/-- A Card commit that passes checks 1 to 5 (03 R46 to R50, R53, R55, R57). In calm a sale at the Standard or Resident rate
is accepted at once, adding its cost and one sale to the card totals and leaving the tally; a visitor sale stays in flight
while its class-4 decrement, decided when it is granted, is asked of the store. While the hold is Granted or Interrupted a
visitor sale is refused PERMIT_UNAVAILABLE and its quote returned to open, at any backlog at which nothing else follows. A
decrement decides by the causes of 04 R65 for a Visitor at the current date, NOT_CURRENT while the clock is Unset, then by
the balance (04 R68). -/
def Obligations.CardSalesAreAcceptedOrDecremented : Prop :=
  (∀ (s : State) (w : DecrementWork),
    (∀ cause, permitCause (findPermit s.nv.permits w.permit) .visitor (s.clock.time.map ClockTime.date) w.zone =
      some cause → decideDecrement w s = .refused cause) ∧
    (∀ p, findPermit s.nv.permits w.permit = some p →
      (permitCause (some p) .visitor (s.clock.time.map ClockTime.date) w.zone = none →
        decideDecrement w s = if p.balance.getD 0 < w.minutes then .short else .taken) ∧
      (p.kind = .visitor → p.state = .active → s.clock.time = none →
        permitCause (some p) .visitor none w.zone = some .notCurrent))) ∧
  ∀ (s : State) (line : LineId) (slot : Nat) (m : MachineRecord) (fl : LinkFields) (f : SaleFrame) (q : OpenQuote)
    (gap : Bool),
    s.power = .running → s.steady → s.hears line slot m fl → m.request = none → f.machine = m.number →
    1 ≤ f.token → f.token ≤ 255 → 1 ≤ f.serial → f.serial ≤ 999999 → f.payKind = 1 →
    m.commit = none → m.accepted ≠ ⟨some f.serial, some f.token⟩ →
    m.openQuote = some q → q.token = f.token → q.generation = (s.zone q.zone).generation →
    (match m.accepted.serial with
      | none => gap = false
      | some last =>
        1 ≤ (f.serial + 999999 - last) % 999999 ∧ (f.serial + 999999 - last) % 999999 ≤ 1000 ∧
          gap = decide (2 ≤ (f.serial + 999999 - last) % 999999)) →
    q.pay = .card → m.allows .card = true →
      (∀ cost, s.calm = true → q.rate ≠ .visitor → q.price = .byTime cost →
        ∃ u : State,
          u = ((s.requested line m.number fl .saleCommit (some (acceptedAnswer f.token f.serial))).onMachine m.number
            fun x =>
              { x with
                openQuote := none
                cards := ⟨x.cards.amount + cost, x.cards.sales + 1⟩
                accepted := ⟨some f.serial, some f.token⟩ }) ∧
          exec (.saleCommit line slot f) s =
            .next { (if gap then raiseFault m.number .tallyGap u else u) with
              store := { s.store with dirty := s.store.dirty.set m.group true } }) ∧
      (∀ w : DecrementWork, s.calm = true → q.rate = .visitor →
        (s.permits.hold = .free ∨ s.permits.hold = .requested) →
        w = ⟨m.number, s.nextId, q.permit.getD 0, q.minutes, q.zone⟩ →
          exec (.saleCommit line slot f) s =
            .next { (s.requested line m.number fl .saleCommit none).onMachine m.number fun x =>
                { x with openQuote := none, commit := some ⟨s.nextId, f.token, f.serial, gap, q, false⟩ } with
              store :=
                match s.store.holder with
                | none =>
                  { s.store with
                    holder := some ⟨⟨.decrement w, 4, .nobody⟩, 0, true, .decision (decideDecrement w s)⟩ }
                | some _ => { s.store with queue := s.store.queue ++ [⟨.decrement w, 4, .nobody⟩] } }) ∧
      (q.rate = .visitor → (s.permits.hold = .granted ∨ s.permits.hold = .interrupted) →
        exec (.saleCommit line slot f) s =
          .next ((s.requested line m.number fl .saleCommit (some Code.permitUnavailable.plain)).onMachine m.number
            fun x =>
              { x with
                openQuote := if s.timers.lifetime ≤ (s.clock.counter - q.issued).toNat then none else some q }))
------
■ **What you should do**
Please output only the lines from the first line of the entries through the line with "visitor sale is", both included, exactly as written.

■ **Written response**
/-- A Card commit that passes checks 1 to 5 (03 R46 to R50, R53, R55, R57). In calm a sale at the Standard or Resident rate
is accepted at once, adding its cost and one sale to the card totals and leaving the tally; a visitor sale stays in flight
while its class-4 decrement, decided when it is granted, is asked of the store. While the hold is Granted or Interrupted a
visitor sale is refused PERMIT_UNAVAILABLE and its quote returned to open, at any backlog at which nothing else follows. A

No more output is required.